For example, consider a study where a primary goal is to test the difference in response rates between patients with positive versus negative biomarker test values, as defined by a cut-point. Suppose that using the reference standard measurement (assumed 100% accurate), the response rate is 0.1 in the biomarker negative subgroup, and 0.4 in the biomarker positive subgroup, yielding a difference in response rates of 0.3 using the reference standard. The observed difference in response rates are diluted to 0.24, 0.18, 0.12 and 0.06 (=0.3 × [1 – False Positive Rate – False Negative Rate]) when the percentage of false negative and false positive results are equal at 10, 20, 30 and 40%, respectively [7]. Therefore, a study that does not take level of biomarker assay inaccuracy into account may be underpowered for this primary goal due to a diminished apparent effect size, while a study that does take it into account will require significantly larger sample size if there is a large amount of inaccuracy in the chosen test. Although not discussed in detail here, observed effects will also be diluted when an inaccurate test is used in a randomized trial where the goal is to assess the biomarker-by-treatment interaction [36].
Cut-points are often used to determine stratification groups (e.g., positive or negative) when a biomarker test is quantitative or semiquantitative. Ideally, a cut-point for a study should be predefined based on preliminary data, when available. Use of different cut-points may alter conclusions about strength of association between the biomarker and treatment effect, as shown in Figure 5. Figure 5 demonstrates how moving a cut-point can produce different conclusions from observed data. The vertical lines A and B shown in Figure 5 indicate two different cut-point selections; points falling to the right of a dotted line indicate a positive test result, while points falling to the left are negative. With cut-point A, the median, the response rate in the test positive group is 8/15 = 53% while the response rate in the test negative group is 2/15 = 13%, yielding a difference in response rate of 40%. Using cut-point B, the response rate in the test positive group is 7/9 = 78% while the response rate in the test negative group is 3/21 = 14%, yielding a larger difference in response rate of 64%. Because different cut-points can yield vastly different results for any given dataset, it is problematic to choose a cut-point after assessing the observed data, as results of the same magnitude will not be reproducible in future studies [37]. Although a summary of various cut-point selection methods are beyond the scope of the present discussion, there are a number of methods to choose cut-points [38–40]. Furthermore, if preliminary data are not available to justify the use of a specific cut-point, the decision to stratify the analysis may be premature [26].

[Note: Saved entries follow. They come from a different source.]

-- ==== Sys2Proof/Machine/SoftFloat.lean ====
section
/-!
DEFINITION. SoftFloat.lean: exact values, rounding to nearest with ties to even, the element formats of R410 and the arithmetic of
R423 and R424 of spec/11_stations.md. A finite value is a sign, a natural mantissa and a power of two; every operation is
computed exactly, or as a floor with a sticky bit, and rounded once.
-/
namespace Sys2Proof.Machine

/-- A value: NaN, an infinity, or (-1)^neg * mant * 2^exp. Zero keeps its sign. -/
inductive FVal where
  | nan
  | inf (neg : Bool)
  | fin (neg : Bool) (mant : Nat) (exp : Int)
  deriving DecidableEq, Repr

/-- Nat.log2 with 0 for 0. -/
def ilog2 (n : Nat) : Nat := Nat.log2 n

/-- 2^e for a non-negative integer exponent. -/
def pow2i (e : Int) : Nat := 2 ^ e.toNat

/-- n * 2^s rounded to the nearest integer, ties to even; `sticky` says that the exact value lies strictly above n * 2^s and
below (n + 1) * 2^s. -/
def roundShift (n : Nat) (s : Int) (sticky : Bool) : Nat :=
  if 0 ≤ s then n * pow2i s
  else
    let d := pow2i (-s)
    let q := n / d
    let r := n % d
    if 2 * r > d ∨ (2 * r = d ∧ (sticky ∨ q % 2 = 1)) then q + 1 else q

/-- A binary format: precision in bits, least and greatest exponent of a normal number. -/
structure FFmt where
  prec : Nat
  emin : Int
  emax : Int
  deriving DecidableEq, Repr

def fmt32 : FFmt := ⟨24, -126, 127⟩
def fmtBf16 : FFmt := ⟨8, -126, 127⟩
def fmtE4M3 : FFmt := ⟨4, -6, 8⟩
def fmtE5M2 : FFmt := ⟨3, -14, 15⟩
def fmtE2M1 : FFmt := ⟨2, 0, 2⟩

/-- The exponent of the last place of a value in a format, subnormals included. -/
def FFmt.quantum (f : FFmt) (mant : Nat) (exp : Int) : Int :=
  max ((ilog2 mant : Int) + exp - ((f.prec : Int) - 1)) (f.emin - ((f.prec : Int) - 1))

/-- Round a non-zero magnitude to a format without an upper limit: mantissa and exponent of the last place. -/
def FFmt.round (f : FFmt) (mant : Nat) (exp : Int) (sticky : Bool) : Nat × Int :=
  let q := f.quantum mant exp
  (roundShift mant (exp - q) sticky, q)

/-- Round a value with a sticky bit; beyond the greatest finite value it overflows to an infinity. -/
def FFmt.roundVal (f : FFmt) (neg : Bool) (mant : Nat) (exp : Int) (sticky : Bool) : FVal :=
  if mant = 0 then .fin neg 0 0
  else
    let (m, q) := f.round mant exp sticky
    if m = 0 then .fin neg 0 0
    else if f.emax < (ilog2 m : Int) + q then .inf neg else .fin neg m q

/-- Round to binary32 (R423). -/
def round32 (v : FVal) : FVal :=
  match v with
  | .fin n m e => fmt32.roundVal n m e false
  | x => x

/-! ### Decoding -/

/-- A value with a sign bit, `eb` exponent bits and `mb` mantissa bits, without special encodings. -/
def decodeBits (eb mb : Nat) (bias : Int) (v : Nat) : FVal :=
  let s := v.testBit (eb + mb)
  let e := bitField v (eb + mb - 1) mb
  let m := v % 2 ^ mb
  if e = 0 then .fin s m (1 - bias - mb) else .fin s (m + 2 ^ mb) ((e : Int) - bias - mb)

/-- binary32 (FORMAT 0x08). -/
def dec32 (v : Nat) : FVal :=
  if bitField v 30 23 = 255 then (if bitField v 22 0 = 0 then .inf (v.testBit 31) else .nan) else decodeBits 8 23 127 v
/-- BF16 (FORMAT 0x06). -/
def decBf16 (v : Nat) : FVal := dec32 (v * 65536)
/-- FP8_E4M3: no infinities. -/
def decE4M3 (v : Nat) : FVal := if v % 128 = 127 then .nan else decodeBits 4 3 7 v
/-- FP8_E5M2. -/
def decE5M2 (v : Nat) : FVal :=
  if bitField v 6 2 = 31 then (if v % 4 = 0 then .inf (v.testBit 7) else .nan) else decodeBits 5 2 15 v
/-- E2M1 element of MXFP4. -/
def decE2M1 (v : Nat) : FVal := decodeBits 2 1 1 v

/-- A value times 2^k. -/
def FVal.scale (v : FVal) (k : Int) : FVal :=
  match v with | .fin n m e => .fin n m (e + k) | x => x

/-! ### Encoding -/

/-- The bits of a rounded finite value in a format with `mb` mantissa bits. -/
def packBits (eb mb : Nat) (emin : Int) (neg : Bool) (m : Nat) (q : Int) : Nat :=
  let s := if neg then 2 ^ (eb + mb) else 0
  -- bring the mantissa to prec bits; a rounded subnormal keeps the least quantum
  let q0 := max ((ilog2 m : Int) + q - mb) (emin - mb)
  let m' := if 0 ≤ q - q0 then m * pow2i (q - q0) else m / pow2i (q0 - q)
  if m = 0 then s
  else if m' < 2 ^ mb then s + m'
  else s + ((q0 - (emin - mb)).toNat + 1) * 2 ^ mb + (m' - 2 ^ mb)

/-- binary32 bits of a value, rounded; NaN is canonical (R424). -/
def enc32 (v : FVal) : Nat :=
  match round32 v with
  | .nan => 0x7FC00000
  | .inf n => if n then 0xFF800000 else 0x7F800000
  | .fin n m q => packBits 8 23 (-126) n m q

/-- The value that stays after rounding to binary32, read back. -/
def canon32 (v : FVal) : FVal := dec32 (enc32 v)

/-! ### Arithmetic (R423, R424) -/

/-- Signed mantissa. -/
def sgn (neg : Bool) (m : Nat) : Int := if neg then -(m : Int) else m

/-- The exact sum of two finite values; an exact zero is +0 unless both are -0. -/
def addFin (n1 : Bool) (m1 : Nat) (e1 : Int) (n2 : Bool) (m2 : Nat) (e2 : Int) : FVal :=
  let e := min e1 e2
  let s := sgn n1 (m1 * pow2i (e1 - e)) + sgn n2 (m2 * pow2i (e2 - e))
  if s = 0 then .fin (n1 && n2) 0 0 else .fin (decide (s < 0)) s.natAbs e

/-- Exact addition with the special values of IEEE 754. -/
def FVal.addX (a b : FVal) : FVal :=
  match a, b with
  | .nan, _ => .nan
  | _, .nan => .nan
  | .inf x, .inf y => if x = y then .inf x else .nan
  | .inf x, .fin _ _ _ => .inf x
  | .fin _ _ _, .inf y => .inf y
  | .fin n1 m1 e1, .fin n2 m2 e2 => addFin n1 m1 e1 n2 m2 e2

/-- Exact multiplication with the special values of IEEE 754. -/
def FVal.mulX (a b : FVal) : FVal :=
  match a, b with
  | .nan, _ => .nan
  | _, .nan => .nan
  | .inf x, .inf y => .inf (x != y)
  | .inf x, .fin n m _ => if m = 0 then .nan else .inf (x != n)
  | .fin n m _, .inf y => if m = 0 then .nan else .inf (n != y)
  | .fin n1 m1 e1, .fin n2 m2 e2 => .fin (n1 != n2) (m1 * m2) (e1 + e2)

def FVal.neg (a : FVal) : FVal :=
  match a with | .nan => .nan | .inf n => .inf (!n) | .fin n m e => .fin (!n) m e

/-- a * b + c, exact. -/
def FVal.fmaX (a b c : FVal) : FVal := (a.mulX b).addX c

/-- a / b rounded to a format in one step. -/
def FVal.divTo (f : FFmt) (a b : FVal) (k : Int) : FVal :=
  match a, b with
  | .nan, _ => .nan
  | _, .nan => .nan
  | .inf _, .inf _ => .nan
  | .inf x, .fin n _ _ => .inf (x != n)
  | .fin n _ _, .inf y => .fin (n != y) 0 0
  | .fin n1 m1 e1, .fin n2 m2 e2 =>
    if m2 = 0 then (if m1 = 0 then .nan else .inf (n1 != n2))
    else if m1 = 0 then .fin (n1 != n2) 0 0
    else
      let s := ilog2 m2 + 64
      let q := m1 * 2 ^ s / m2
      f.roundVal (n1 != n2) q (e1 - e2 - s + k) (decide (m1 * 2 ^ s % m2 ≠ 0))

/-- The order of two values, NaN aside: less than. -0 equals +0. -/
def FVal.lt (a b : FVal) : Bool :=
  match a, b with
  | .nan, _ => false
  | _, .nan => false
  | .inf x, .inf y => x && !y
  | .inf x, .fin _ _ _ => x
  | .fin _ _ _, .inf y => !y
  | .fin n1 m1 e1, .fin n2 m2 e2 =>
    let e := min e1 e2
    decide (sgn n1 (m1 * pow2i (e1 - e)) < sgn n2 (m2 * pow2i (e2 - e)))

/-- v at most w, NaN aside. -/
def FVal.le (a b : FVal) : Bool :=
  match a, b with
  | .nan, _ => false
  | _, .nan => false
  | _, _ => !(b.lt a)

def FVal.isNan (a : FVal) : Bool := match a with | .nan => true | _ => false
def FVal.isZero (a : FVal) : Bool := match a with | .fin _ 0 _ => true | _ => false
def FVal.isNeg (a : FVal) : Bool := match a with | .inf n => n | .fin n _ _ => n | .nan => false

/-- MIN of R424: NaN when either is NaN; -0 lies below +0. -/
def FVal.minF (a b : FVal) : FVal :=
  if a.isNan || b.isNan then .nan
  else if a.lt b then a else if b.lt a then b else if a.isNeg then a else b
/-- MAX of R424. -/
def FVal.maxF (a b : FVal) : FVal :=
  if a.isNan || b.isNan then .nan
  else if a.lt b then b else if b.lt a then a else if a.isNeg then b else a

/-! ### Correctly rounded functions (R423) -/

/-- Integer square root of numbers below 2^(2 * fuel), rounded down. -/
def isqrtBig (fuel n : Nat) : Nat := isqrtGo fuel n 0

/-- Square root, rounded to binary32. -/
def FVal.sqrt32 (a : FVal) : FVal :=
  match a with
  | .nan => .nan
  | .inf n => if n then .nan else .inf false
  | .fin n m e =>
    if m = 0 then .fin n 0 0
    else if n then .nan
    else
      let (m, e) := if e % 2 = 0 then (m, e) else (2 * m, e - 1)
      let w := m * 2 ^ 60
      let r := isqrtBig 128 w
      fmt32.roundVal false r (e / 2 - 30) (decide (r * r ≠ w))

/-- Reciprocal square root, rounded to binary32: of -0 it is -infinity, of a negative value NaN (R424). -/
def FVal.rsqrt32 (a : FVal) : FVal :=
  match a with
  | .nan => .nan
  | .inf n => if n then .nan else .fin false 0 0
  | .fin n m e =>
    if m = 0 then .inf n
    else if n then .nan
    else
      let (m, e) := if e % 2 = 0 then (m, e) else (2 * m, e - 1)
      let k := 40 + ilog2 m
      let r := isqrtBig 128 (2 ^ (2 * k) / m)
      fmt32.roundVal false r (-(e / 2) - k) (decide (r * r * m ≠ 2 ^ (2 * k)))

/-- Reciprocal, rounded to binary32; of -0 it is -infinity. -/
def FVal.rcp32 (a : FVal) : FVal := (FVal.fin false 1 0).divTo fmt32 a 0

/-- Working precision of EXP2 and LOG2 in bits. -/
def wp : Nat := 320

/-- 2^f * 2^wp, rounded down up to the working precision, for f = 0.b1 b2 ... in `fuel` bits of `frac` (b1 is the top bit); `c` is the
root of 2 for the next bit. -/
def exp2Go : Nat → Nat → Nat → Nat → Nat
  | 0, _, _, acc => acc
  | n + 1, frac, c, acc =>
    let c' := isqrtBig (wp + 4) (c * 2 ^ wp)
    exp2Go n frac c' (if frac.testBit n then acc * c' / 2 ^ wp else acc)

/-- 2^a, rounded to binary32. A power with a fractional part is irrational, so its floor is never exact. -/
def FVal.exp232 (a : FVal) : FVal :=
  match a with
  | .nan => .nan
  | .inf n => if n then .fin false 0 0 else .inf false
  | .fin n m e =>
    if m = 0 then .fin false 1 0
    else if 8 ≤ (ilog2 m : Int) + e then (if n then .fin false 0 0 else .inf false)
    else if 0 ≤ e then fmt32.roundVal false 1 (sgn n (m * pow2i e)) false
    else
      let k := (-e).toNat
      let v := sgn n m
      let i := v / (2 ^ k : Nat)
      let frac := (v % (2 ^ k : Nat)).toNat
      if frac = 0 then fmt32.roundVal false 1 i false
      else fmt32.roundVal false (exp2Go k frac (2 * 2 ^ wp) (2 ^ wp)) (i - wp) true

/-- Bits of log2 of x / 2^wp in [1, 2), `fuel` of them after the point. -/
def log2Go : Nat → Nat → Nat → Nat
  | 0, _, acc => acc
  | n + 1, x, acc =>
    let s := x * x / 2 ^ wp
    if 2 ^ (wp + 1) ≤ s then log2Go n (s / 2) (2 * acc + 1) else log2Go n s (2 * acc)

/-- log2(a), rounded to binary32 (R424): of +0 and -0 it is -infinity, of a negative value NaN. -/
def FVal.log232 (a : FVal) : FVal :=
  match a with
  | .nan => .nan
  | .inf n => if n then .nan else .inf false
  | .fin n m e =>
    if m = 0 then .inf true
    else if n then .nan
    else
      let l := ilog2 m
      let i : Int := (l : Int) + e
      if m = 2 ^ l then fmt32.roundVal (decide (i < 0)) i.natAbs 0 false
      else
        let x := m * 2 ^ wp / 2 ^ l
        let f := log2Go 120 x 0
        if 0 ≤ i then fmt32.roundVal false (i.toNat * 2 ^ 120 + f) (-120) true
        else fmt32.roundVal true (i.natAbs * 2 ^ 120 - f - 1) (-120) true

/-! ### binary32 operations, each with its own rounding -/

def add32 (a b : FVal) : FVal := round32 (a.addX b)
def sub32 (a b : FVal) : FVal := round32 (a.addX b.neg)
def mul32 (a b : FVal) : FVal := round32 (a.mulX b)
def fma32 (a b c : FVal) : FVal := round32 (a.fmaX b c)

/-- An integer as an exact value. -/
def ofInt (i : Int) : FVal := .fin (decide (i < 0)) i.natAbs 0
def ofNat (n : Nat) : FVal := .fin false n 0
def one32 : FVal := .fin false 1 0

/-- log2(e) as binary32 (R421). -/
def log2e : FVal := dec32 0x3FB8AA3B

/-- SIGMOID of R421, each step rounded. -/
def sigmoid32 (a : FVal) : FVal := (add32 one32 ((mul32 a log2e).neg.exp232)).rcp32
/-- TANH of R421. -/
def tanh32 (a : FVal) : FVal := fma32 (ofNat 2) (sigmoid32 (mul32 (ofNat 2) a)) (ofInt (-1))

/-- One level of the reduction tree of R422: lanes i and i + w. -/
def pairUp : List FVal → List FVal
  | a :: b :: t => add32 a b :: pairUp t
  | l => l

/-- reduce of R422: pad to 256 lanes with +0 and combine neighbours in eight levels. -/
def reduce256 (xs : List FVal) : FVal :=
  let l := xs ++ List.replicate (256 - xs.length) (.fin false 0 0)
  match pairUp (pairUp (pairUp (pairUp (pairUp (pairUp (pairUp (pairUp l))))))) with
  | a :: _ => a
  | [] => .fin false 0 0

/-! ### Output conversions (R430, R431) -/

/-- A conversion's bits, and whether it saturated or mapped NaN to 0 (OUT_SAT). -/
structure Conv where
  bits : Nat
  sat  : Bool := false
  deriving DecidableEq, Repr

/-- Round to a small format and saturate at its greatest finite value. -/
def satConv (f : FFmt) (eb mb maxMag : Nat) (neg : Bool) (m : Nat) (e : Int) : Conv :=
  if m = 0 then ⟨0, false⟩
  else
    let (r, q) := f.round m e false
    let b := packBits eb mb f.emin false r q
    let s := if neg then 2 ^ (eb + mb) else 0
    if r = 0 then ⟨0, false⟩ else if maxMag < b then ⟨s + maxMag, true⟩ else ⟨s + b, false⟩

def convE4M3 (v : FVal) : Conv :=
  match v with
  | .nan => ⟨0x7F, false⟩
  | .inf n => ⟨(if n then 0x80 else 0) + 0x7E, true⟩
  | .fin n m e => satConv fmtE4M3 4 3 0x7E n m e

def convE5M2 (v : FVal) : Conv :=
  match v with
  | .nan => ⟨0x7F, false⟩
  | .inf n => ⟨(if n then 0x80 else 0) + 0x7C, false⟩
  | .fin n m e => satConv fmtE5M2 5 2 0x7B n m e

/-- E2M1 elements saturate at 6. -/
def convE2M1 (v : FVal) : Conv :=
  match v with
  | .nan => ⟨0, false⟩
  | .inf n => ⟨(if n then 8 else 0) + 7, true⟩
  | .fin n m e => satConv fmtE2M1 2 1 7 n m e

/-- An element of an MX block: like the plain format, and an infinity saturates to the greatest finite value. -/
def convMxElem (fmt : Nat) (v : FVal) : Conv :=
  match fmt, v with
  | 4, .inf n => ⟨(if n then 0x80 else 0) + 0x7B, true⟩
  | 3, v => convE4M3 v
  | 4, v => convE5M2 v
  | _, v => convE2M1 v

/-- A zero result is +0 (R430). -/
def plusZero (v : FVal) : FVal := match v with | .fin _ 0 _ => .fin false 0 0 | x => x

def conv32 (v : FVal) : Conv := ⟨enc32 (plusZero (round32 v)), false⟩
def convBf16 (v : FVal) : Conv :=
  match plusZero v with
  | .nan => ⟨0x7FC0, false⟩
  | .inf n => ⟨if n then 0xFF80 else 0x7F80, false⟩
  | .fin n m e =>
    match fmtBf16.roundVal n m e false with
    | .inf n => ⟨if n then 0xFF80 else 0x7F80, false⟩
    | .fin n m q => ⟨packBits 8 7 (-126) (n && decide (m ≠ 0)) m q, false⟩
    | .nan => ⟨0x7FC0, false⟩

/-- Integers of `w` bits: value times 2^shift, rounded and saturated; NaN gives 0. -/
def convInt (w : Nat) (shift : Int) (v : FVal) : Conv :=
  let hi : Int := (2 ^ (w - 1) : Nat) - 1
  let lo : Int := -((2 ^ (w - 1) : Nat) : Int)
  match v with
  | .nan => ⟨0, true⟩
  | .inf n => ⟨twos w (if n then lo else hi), true⟩
  | .fin n m e =>
    let i := sgn n (roundShift m (e + shift) false)
    if hi < i then ⟨twos w hi, true⟩ else if i < lo then ⟨twos w lo, true⟩ else ⟨twos w i, false⟩

/-- floor(log2) of the greatest magnitude of a block; none when every element is zero. -/
def blockTop (vs : List FVal) : Option Int :=
  vs.foldl (fun acc v =>
    match v with
    | .fin _ m e =>
      if m = 0 then acc
      else match acc with
        | some t => some (max t ((ilog2 m : Int) + e))
        | none => some ((ilog2 m : Int) + e)
    | .inf _ => some 1000
    | .nan => acc) none

/-- An MX block of 32 values (R430): scale byte and element codes, and whether anything saturated. -/
def mxBlock (fmt : Nat) (vs : List FVal) : Nat × List Nat × Bool :=
  if vs.any FVal.isNan then
    let codes := vs.map fun v => (convMxElem fmt (if v.isNan then .fin false 0 0 else v)).bits
    (0xFF, (List.range vs.length).map fun i => Config.nanElem fmt codes i % (if fmt = 5 then 16 else 256), false)
  else
    let e : Int := if fmt = 3 then 8 else if fmt = 4 then 15 else 2
    let x : Int := match blockTop vs with
      | some t => max (-127) (min 127 (t - e))
      | none => -127
    let cs := vs.map fun v => convMxElem fmt (v.scale (-x))
    ((x + 127).toNat, cs.map (·.bits), cs.any (·.sat))

end Sys2Proof.Machine
end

Figure 5. . Moving a cut-point can produce different conclusions from observed data.
The vertical dashed lines A and B indicate two possible choices of cut-point. Points falling to the right of a dashed line indicate a positive test result, while points falling to the left are negative. With cut-point A, the median, the response rate in the test positive group is 8/15 = 53% while the response rate in the test negative group is 2/15 = 13%, yielding a difference in response rate of 40%. Using cut-point B, the response rate in the test positive group is 7/9 = 78% while the response rate in the test negative group is 3/21 = 14%, yielding a larger difference in response rate of 64%.
Molecular signatures that combine information from high-dimensional biomarker data (e.g., genomic, proteomic or metabolomic data) to stratify patients into groups are a type of biomarkers that are often used as stratification factors [21,22]. For integral aims, it is important to utilize a signature that can be applied to a single patient's sample, as methods that rely on processing multiple patient samples at once for normalization purposes cannot be used in a clinical setting as patients are accrued, and their samples are analyzed, one at a time.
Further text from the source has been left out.